Estimation: Effect Estimates

We used several methods to estimate the ETT, the first being a simple substitution estimator [10], where one first predicts the outcome of interest based on predictors (S and C) to derive an estimate of mean{Y | S, C} and subsequently applies this model to predicting the outcome for subjects if one kept the C fixed, but changed the S to “large.” The average difference among these predicted values and the observed outcomes in large volume sites defines the estimate of the ETT. We did this approach both using an estimated main terms logistic regression model for mean{Y | S, C} (“Simple Subs.(regression)” in Table 2) as well as the same estimator based upon a SL fit using the SuperLearner [9,11] package in R [12]. For both, we derived the inference (the standard error) using the nonparametric bootstrap [13]. Though there is no theory that guarantees this estimator based upon SL has a normal limit distribution, we estimated the standard error using the nonparametric bootstrap and generated Wald-style confidence intervals (CI). For the estimator based upon main terms logistic regression, we can assume asymptotic normality but the CI is still not valid due to bias.

Table 2. Difference in means, and adjusted ETT estimates (simple substitution, TMLE, and propensity score matching).

95% confidence intervals are included in parentheses after each estimate. Asymptotic (normal-based) confidence intervals were calculated using the standard error of the Unadjusted, Targeted Maximum-Likelihood, and Matching estimators.
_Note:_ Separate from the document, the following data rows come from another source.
-- ==== Sys2Proof/Laws/Trap.lean ====
section
/-! SUPPORT. What the trap routines keep, said once for the loops of PUTS and PUTSP and for the waits of GETC
and IN. -/

namespace Sys2Proof.Machine

/-- What every routine keeps from `s` to `t`: PC, the parameters, the canonical form, every word outside the
keyboard registers, the output so far; with no signal about, the run status, which becomes Halted only by taking the
signal; and all of memory unless a poll took an answer of the host. -/
structure RoutineKeeps (s t : State) : Prop where
  pc : t.pc = s.pc
  config : t.config = s.config
  wf : s.mem.wf = true → t.mem.wf = true
  mem : ∀ a, a ≠ s.config.kbsrAddr → a ≠ s.config.kbdrAddr → t.mem.read a = s.mem.read a
  output : s.output <+: t.output
  quiet : s.signal = none → t.signal = none ∧ t.status = s.status
  taken : s.status = .running → t.status = .halted → t.signal = none
  answers : t.polls.length ≤ s.polls.length ∧ s.pollCount ≤ t.pollCount
  polled : t.mem = s.mem ∨ t.polls.length < s.polls.length ∨ s.pollCount < t.pollCount

theorem RoutineKeeps.refl (s : State) : RoutineKeeps s s :=
  ⟨rfl, rfl, id, fun _ _ _ => rfl, List.prefix_refl _, fun h => ⟨h, rfl⟩, fun r h => by simp [r] at h,
    ⟨le_rfl, le_rfl⟩, .inl rfl⟩

theorem RoutineKeeps.trans {s t u : State} (h : RoutineKeeps s t) (k : RoutineKeeps t u) :
    RoutineKeeps s u where
  pc := k.pc.trans h.pc
  config := k.config.trans h.config
  wf := fun w => k.wf (h.wf w)
  mem := fun a h1 h2 =>
    (k.mem a (by rw [h.config]; exact h1) (by rw [h.config]; exact h2)).trans (h.mem a h1 h2)
  output := h.output.trans k.output
  quiet := fun w => ⟨(k.quiet (h.quiet w).1).1, (k.quiet (h.quiet w).1).2.trans (h.quiet w).2⟩
  taken := fun r h' => by
    cases ht : t.status
    · exact k.taken ht h'
    · exact (k.quiet (h.taken r ht)).1
  answers := ⟨k.answers.1.trans h.answers.1, h.answers.2.trans k.answers.2⟩
  polled := by
    have hs := h.answers
    have ks := k.answers
    rcases h.polled with hm | hm
    · rcases k.polled with km | km
      · exact .inl (km.trans hm)
      · exact .inr (by omega)
    · exact .inr (by omega)

theorem RoutineKeeps.takeSignal {s : State} (h : s.signal = some 0) : RoutineKeeps s s.takeSignal :=
  ⟨rfl, rfl, id, fun _ _ _ => rfl, List.prefix_append _ _, fun w => by simp [h] at w,
    fun _ _ => rfl, ⟨le_rfl, le_rfl⟩, .inl rfl⟩

theorem RoutineKeeps.tick {s : State} {n m : Nat} (h : s.signal = some n) :
    RoutineKeeps s (s.setSignal (some m)) :=
  ⟨rfl, rfl, id, fun _ _ _ => rfl, List.prefix_refl _, fun w => by simp [h] at w,
    fun r h => by simp [r] at h, ⟨le_rfl, le_rfl⟩, .inl rfl⟩

theorem RoutineKeeps.afterRead (s : State) (a : Word) : RoutineKeeps s (s.afterRead a) :=
  ⟨by simp, by simp, fun w => State.wf_afterRead w a, fun _ h1 h2 => s.mem_read_afterRead a h1 h2,
    by simp, fun w => ⟨by simpa using w, by simp⟩, fun r h => by simp [r] at h,
    s.afterRead_answers a, s.afterRead_polled a⟩

theorem RoutineKeeps.emit (s : State) (e : Event) : RoutineKeeps s (s.emit e) :=
  ⟨rfl, rfl, id, fun _ _ _ => rfl, List.prefix_append _ _, fun w => ⟨w, rfl⟩,
    fun r h => by simp [r] at h, ⟨le_rfl, le_rfl⟩, .inl rfl⟩

theorem RoutineKeeps.storeKey (s : State) (c : Word) : RoutineKeeps s (s.storeKey c) :=
  ⟨by simp, by simp, fun w => by simpa using w, fun _ _ _ => by simp, by simp,
    fun w => ⟨by simpa using w, by simp⟩, fun r h => by simp [r] at h, by simp, .inl (by simp)⟩

theorem RoutineKeeps.trapEntry (s : State) : RoutineKeeps s s.trapEntry :=
  ⟨by simp, by simp, fun w => by simpa using w, fun _ _ _ => by simp, by simp,
    fun w => ⟨by simpa using w, by simp⟩, fun r h => by simp [r] at h, by simp, .inl (by simp)⟩

theorem RoutineKeeps.setActivity (s : State) (a : Activity) : RoutineKeeps s (s.setActivity a) :=
  ⟨rfl, rfl, id, fun _ _ _ => rfl, List.prefix_refl _, fun w => ⟨w, rfl⟩,
    fun r h => by simp [r] at h, ⟨le_rfl, le_rfl⟩, .inl rfl⟩

theorem RoutineKeeps.keyTaken (s : State) : RoutineKeeps s s.keyTaken :=
  ⟨by simp, by simp, fun w => by simpa using w, fun _ _ _ => by simp, by simp,
    fun w => ⟨by simpa using w, by simp⟩, fun r h => by simp [r] at h, by simp, .inl (by simp)⟩

/-- A point keeps what its continuation keeps. -/
theorem RoutineKeeps.atPoint {s : State} {go : State → State} (h : ∀ t, RoutineKeeps t (go t)) :
    RoutineKeeps s (s.atPoint go) :=
  s.atPoint_elim go RoutineKeeps.takeSignal
    (fun _ hn => (RoutineKeeps.tick hn).trans (h _)) (fun _ => h _)

/-! ### One turn of each string loop (R190, R196) -/

theorem putsLoop_succ (fuel : Nat) (a : Word) (s : State) :
    putsLoop (fuel + 1) a s = s.atPoint fun t =>
      if t.readWord a = 0x0000#16 then t.afterRead a
      else (t.afterRead a).atPoint fun u => putsLoop fuel (a + 1#16) (u.emit (.out (t.readWord a))) :=
  rfl

theorem putspLoop_succ (fuel : Nat) (a : Word) (s : State) :
    putspLoop (fuel + 1) a s = s.atPoint fun t =>
      if lowByte (t.readWord a) = 0#8 then t.afterRead a
      else (t.afterRead a).atPoint fun u =>
        if highByte (t.readWord a) = 0#8 then u.emit (.out (zext (lowByte (t.readWord a))))
        else (u.emit (.out (zext (lowByte (t.readWord a))))).atPoint fun v =>
          putspLoop fuel (a + 1#16) (v.emit (.out (zext (highByte (t.readWord a))))) :=
  rfl

theorem putsLoop_keeps (fuel : Nat) (a : Word) (s : State) : RoutineKeeps s (putsLoop fuel a s) := by
  induction fuel generalizing a s with
  | zero => exact RoutineKeeps.setActivity s _
  | succ fuel ih =>
    refine RoutineKeeps.atPoint fun t => ?_
    split
    · exact RoutineKeeps.afterRead t a
    · exact (RoutineKeeps.afterRead t a).trans
        (RoutineKeeps.atPoint fun u => (RoutineKeeps.emit u _).trans (ih _ _))

theorem putspLoop_keeps (fuel : Nat) (a : Word) (s : State) : RoutineKeeps s (putspLoop fuel a s) := by
  induction fuel generalizing a s with
  | zero => exact RoutineKeeps.setActivity s _
  | succ fuel ih =>
    refine RoutineKeeps.atPoint fun t => ?_
    split
    · exact RoutineKeeps.afterRead t a
    · refine (RoutineKeeps.afterRead t a).trans (RoutineKeeps.atPoint fun u => ?_)
      split
      · exact RoutineKeeps.emit u _
      · exact (RoutineKeeps.emit u _).trans
          (RoutineKeeps.atPoint fun v => (RoutineKeeps.emit v _).trans (ih _ _))

theorem getcWait_keeps (s : State) : RoutineKeeps s s.getcWait := by
  refine RoutineKeeps.atPoint fun t => ?_
  split
  · exact (RoutineKeeps.keyTaken t).trans (RoutineKeeps.setActivity _ _)
  · exact (RoutineKeeps.keyTaken t).trans (RoutineKeeps.storeKey _ _)

theorem inWait_keeps (s : State) : RoutineKeeps s s.inWait := by
  refine RoutineKeeps.atPoint fun t => ?_
  split
  · exact (RoutineKeeps.keyTaken t).trans (RoutineKeeps.setActivity _ _)
  · exact (RoutineKeeps.keyTaken t).trans
      (RoutineKeeps.atPoint fun u => (RoutineKeeps.emit u _).trans
        (RoutineKeeps.atPoint fun v => RoutineKeeps.storeKey v _))

/-! ### The string loops keep the register bank, COND and the keys (R182) -/

/-- A point keeps `f` if its continuation does and `f` does not look at what the signal changes. -/
theorem State.atPoint_keeps {α : Type} {f : State → α} {s : State} {go : State → State}
    (taken : ∀ t : State, f t.takeSignal = f t) (tick : ∀ (t : State) n, f (t.setSignal (some n)) = f t)
    (h : ∀ t, f (go t) = f t) : f (s.atPoint go) = f s :=
  s.atPoint_elim (P := fun t => f t = f s) go (fun _ => taken s)
    (fun n _ => (h _).trans (tick s n)) (fun _ => h s)

theorem putsLoop_regs (fuel : Nat) (a : Word) (s : State) : (putsLoop fuel a s).regs = s.regs := by
  induction fuel generalizing a s with
  | zero => rfl
  | succ fuel ih =>
    refine State.atPoint_keeps (f := State.regs) (fun _ => rfl) (fun _ _ => rfl) fun t => ?_
    split
    · simp
    · refine (State.atPoint_keeps (f := State.regs) (fun _ => rfl) (fun _ _ => rfl) fun u => ?_).trans
        (t.afterRead_regs a)
      exact (ih _ _).trans rfl

theorem putsLoop_cond (fuel : Nat) (a : Word) (s : State) : (putsLoop fuel a s).cond = s.cond := by
  induction fuel generalizing a s with
  | zero => rfl
  | succ fuel ih =>
    refine State.atPoint_keeps (f := State.cond) (fun _ => rfl) (fun _ _ => rfl) fun t => ?_
    split
    · simp
    · refine (State.atPoint_keeps (f := State.cond) (fun _ => rfl) (fun _ _ => rfl) fun u => ?_).trans
        (t.afterRead_cond a)
      exact (ih _ _).trans rfl

theorem putsLoop_keys (fuel : Nat) (a : Word) (s : State) : (putsLoop fuel a s).keys = s.keys := by
  induction fuel generalizing a s with
  | zero => rfl
  | succ fuel ih =>
    refine State.atPoint_keeps (f := State.keys) (fun _ => rfl) (fun _ _ => rfl) fun t => ?_
    split
    · simp
    · refine (State.atPoint_keeps (f := State.keys) (fun _ => rfl) (fun _ _ => rfl) fun u => ?_).trans
        (t.afterRead_keys a)
      exact (ih _ _).trans rfl

theorem putspLoop_regs (fuel : Nat) (a : Word) (s : State) : (putspLoop fuel a s).regs = s.regs := by
  induction fuel generalizing a s with
  | zero => rfl
  | succ fuel ih =>
    refine State.atPoint_keeps (f := State.regs) (fun _ => rfl) (fun _ _ => rfl) fun t => ?_
    split
    · simp
    · refine (State.atPoint_keeps (f := State.regs) (fun _ => rfl) (fun _ _ => rfl) fun u => ?_).trans
        (by simp)
      split
      · rfl
      · exact State.atPoint_keeps (f := State.regs) (fun _ => rfl) (fun _ _ => rfl) fun v => ih _ _

theorem putspLoop_cond (fuel : Nat) (a : Word) (s : State) : (putspLoop fuel a s).cond = s.cond := by
  induction fuel generalizing a s with
  | zero => rfl
  | succ fuel ih =>
    refine State.atPoint_keeps (f := State.cond) (fun _ => rfl) (fun _ _ => rfl) fun t => ?_
    split
    · simp
    · refine (State.atPoint_keeps (f := State.cond) (fun _ => rfl) (fun _ _ => rfl) fun u => ?_).trans
        (by simp)
      split
      · rfl
      · exact State.atPoint_keeps (f := State.cond) (fun _ => rfl) (fun _ _ => rfl) fun v => ih _ _

theorem putspLoop_keys (fuel : Nat) (a : Word) (s : State) : (putspLoop fuel a s).keys = s.keys := by
  induction fuel generalizing a s with
  | zero => rfl
  | succ fuel ih =>
    refine State.atPoint_keeps (f := State.keys) (fun _ => rfl) (fun _ _ => rfl) fun t => ?_
    split
    · simp
    · refine (State.atPoint_keeps (f := State.keys) (fun _ => rfl) (fun _ _ => rfl) fun u => ?_).trans
        (by simp)
      split
      · rfl
      · exact State.atPoint_keeps (f := State.keys) (fun _ => rfl) (fun _ _ => rfl) fun v => ih _ _

/-! ### A routine that ends Halted leaves no instruction unfinished -/

theorem State.halted_idle_of_atPoint {s : State} {go : State → State}
    (hs : s.status = .running ∧ s.activity = .idle)
    (h : ∀ t, t.status = .running ∧ t.activity = .idle →
      (go t).status = .halted → (go t).activity = .idle) :
    (s.atPoint go).status = .halted → (s.atPoint go).activity = .idle :=
  s.atPoint_elim (P := fun t => t.status = .halted → t.activity = .idle) go (fun _ _ => hs.2)
    (fun n _ => h (s.setSignal (some n)) hs) (fun _ => h s hs)

theorem putsLoop_halted_idle (fuel : Nat) (a : Word) (s : State)
    (hs : s.status = .running ∧ s.activity = .idle) :
    (putsLoop fuel a s).status = .halted → (putsLoop fuel a s).activity = .idle := by
  induction fuel generalizing a s with
  | zero => intro h; simp [putsLoop, hs.1] at h
  | succ fuel ih =>
    refine State.halted_idle_of_atPoint hs fun t ht => ?_
    split
    · intro h; simp [ht.1] at h
    · exact State.halted_idle_of_atPoint (by simpa using ht) fun u hu => ih _ _ hu

theorem putspLoop_halted_idle (fuel : Nat) (a : Word) (s : State)
    (hs : s.status = .running ∧ s.activity = .idle) :
    (putspLoop fuel a s).status = .halted → (putspLoop fuel a s).activity = .idle := by
  induction fuel generalizing a s with
  | zero => intro h; simp [putspLoop, hs.1] at h
  | succ fuel ih =>
    refine State.halted_idle_of_atPoint hs fun t ht => ?_
    split
    · intro h; simp [ht.1] at h
    · refine State.halted_idle_of_atPoint (by simpa using ht) fun u hu => ?_
      split
      · intro h; simp [hu.1] at h
      · exact State.halted_idle_of_atPoint (by simpa using hu) fun v hv => ih _ _ hv

theorem getcWait_halted_idle (s : State) (hs : s.status = .running ∧ s.activity = .idle) :
    s.getcWait.status = .halted → s.getcWait.activity = .idle := by
  refine State.halted_idle_of_atPoint hs fun t ht => ?_
  split
  · intro h; simp [ht.1] at h
  · intro h; simp [ht.1] at h

theorem inWait_halted_idle (s : State) (hs : s.status = .running ∧ s.activity = .idle) :
    s.inWait.status = .halted → s.inWait.activity = .idle := by
  refine State.halted_idle_of_atPoint hs fun t ht => ?_
  split
  · intro h; simp [ht.1] at h
  · exact State.halted_idle_of_atPoint (by simpa using ht) fun u hu =>
      State.halted_idle_of_atPoint hu fun v hv => by intro h; simp [hv.1] at h

end Sys2Proof.Machine
end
The nonparametric bootstrap was used to generate 95% confidence intervals in the case of the Simple Substitution estimator.
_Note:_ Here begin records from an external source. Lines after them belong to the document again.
-- ==== Sys2Proof/Laws/Step.lean ====
section
/-! SUPPORT. The step, said once: which action a state takes, and what the step answers for it. -/

namespace Sys2Proof.Machine

theorem step_of_settle {s t : State} (h : s.nextAction = .settle t) : step s = .next t := by
  simp [step, h]

theorem step_of_run {s t : State} {i : Instr} (h : s.nextAction = .run i t) : step s = exec i t := by
  simp [step, h]

/-- The action of a step, by what the state is in the middle of (R30, R31, R228, R272). -/
theorem State.nextAction_cases (s : State) :
    (s.status = .halted ∧ s.nextAction = .settle s) ∨
    (s.status = .running ∧ s.activity = .idle ∧ s.signal = some 0 ∧
      s.nextAction = .settle s.takeSignal) ∨
    (s.status = .running ∧ s.activity = .idle ∧ s.signal ≠ some 0 ∧
      s.nextAction = (s.setSignal (s.signal.map (· - 1))).fetch) ∨
    (s.status = .running ∧ s.activity = .waitGetc ∧
      s.nextAction = .settle (s.setActivity .idle).getcWait) ∨
    (s.status = .running ∧ s.activity = .waitIn ∧
      s.nextAction = .settle (s.setActivity .idle).inWait) ∨
    (∃ a, s.status = .running ∧ s.activity = .puts a ∧
      s.nextAction = .settle (putsLoop stringWords a (s.setActivity .idle))) ∨
    (∃ a, s.status = .running ∧ s.activity = .putsp a ∧
      s.nextAction = .settle (putspLoop stringWords a (s.setActivity .idle))) := by
  obtain ⟨regs, pc, cond, mem, status, activity, output, config, polls, pollCount, keys, keyCount, signal⟩ := s
  cases status
  · cases activity <;> try (simp [State.nextAction]; done)
    rcases signal with _ | _ | n <;> simp [State.nextAction, State.atBoundary]
    rfl
  · exact Or.inl ⟨rfl, by cases activity <;> rfl⟩

/-- Everything a step can do: nothing when Halted; take the signal at the boundary; run the instruction it
fetched; go on with a wait or with a string (R272). -/
theorem step_cases {s t : State} (h : step s = .next t) :
    (s.status = .halted ∧ t = s) ∨
    (s.status = .running ∧ s.activity = .idle ∧ s.signal = some 0 ∧ t = s.takeSignal) ∨
    (s.status = .running ∧ s.activity = .idle ∧ s.signal ≠ some 0 ∧
      s.nextInstr = some (decode s.fetchWord) ∧
      exec (decode s.fetchWord) (s.setSignal (s.signal.map (· - 1))).afterFetch = .next t) ∨
    (s.status = .running ∧ s.activity = .waitGetc ∧ t = (s.setActivity .idle).getcWait) ∨
    (s.status = .running ∧ s.activity = .waitIn ∧ t = (s.setActivity .idle).inWait) ∨
    (∃ a, s.status = .running ∧ s.activity = .puts a ∧
      t = putsLoop stringWords a (s.setActivity .idle)) ∨
    (∃ a, s.status = .running ∧ s.activity = .putsp a ∧
      t = putspLoop stringWords a (s.setActivity .idle)) := by
  have settle : ∀ {u}, s.nextAction = .settle u → t = u := fun hu => by
    rw [step_of_settle hu] at h
    exact (Host.Outcome.next.inj h).symm
  rcases s.nextAction_cases with c | c | c | c | c | ⟨a, c⟩ | ⟨a, c⟩
  · exact .inl ⟨c.1, settle c.2⟩
  · exact .inr (.inl ⟨c.1, c.2.1, c.2.2.1, settle c.2.2.2⟩)
  · have run : step s = exec (decode (s.setSignal (s.signal.map (· - 1))).fetchWord)
        (s.setSignal (s.signal.map (· - 1))).afterFetch := step_of_run c.2.2.2
    have word : (s.setSignal (s.signal.map (· - 1))).fetchWord = s.fetchWord := by
      simp only [State.fetchWord, State.readWord_setSignal, State.setSignal_pc]
    rw [word] at run
    exact .inr (.inr (.inl ⟨c.1, c.2.1, c.2.2.1, if_pos ⟨c.1, c.2.1, c.2.2.1⟩, run ▸ h⟩))
  · exact .inr (.inr (.inr (.inl ⟨c.1, c.2.1, settle c.2.2⟩)))
  · exact .inr (.inr (.inr (.inr (.inl ⟨c.1, c.2.1, settle c.2.2⟩))))
  · exact .inr (.inr (.inr (.inr (.inr (.inl ⟨a, c.1, c.2.1, settle c.2.2⟩)))))
  · exact .inr (.inr (.inr (.inr (.inr (.inr ⟨a, c.1, c.2.1, settle c.2.2⟩)))))

end Sys2Proof.Machine
end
This substitution estimator can be updated to achieve additional bias reduction via a so-called targeted maximum-likelihood estimation (TMLE) step. The targeting procedure updates the estimated conditional mean functions mean{Y | S, C} and Prob(S = large | C) by adding “clever covariates” to the original respective SL regression fits. In each case, a logistic regression of the outcome (Y or S) on its respective clever covariate is estimated, with the log-odds of the previously predicted outcome for each patient serving as an offset. When the procedure converges (meaning that the resulting logistic regression coefficients no longer change measurably between iterations), the resulting updated function mean{Y | S, C} can be evaluated at each level of the treatment to yield a targeted estimate of mean{Y | S = large, C}−mean{Y | S = small, C}, evaluated only among those treated at a large volume site. This estimator has additional desirable statistical properties that the original, non-targeted substitution estimator does not; the additional step can further reduce bias and results in normally distributed estimators, whereas the original substitution estimator based upon SL alone is not guaranteed to have a normal limit distribution (see chapter 8 in [14]).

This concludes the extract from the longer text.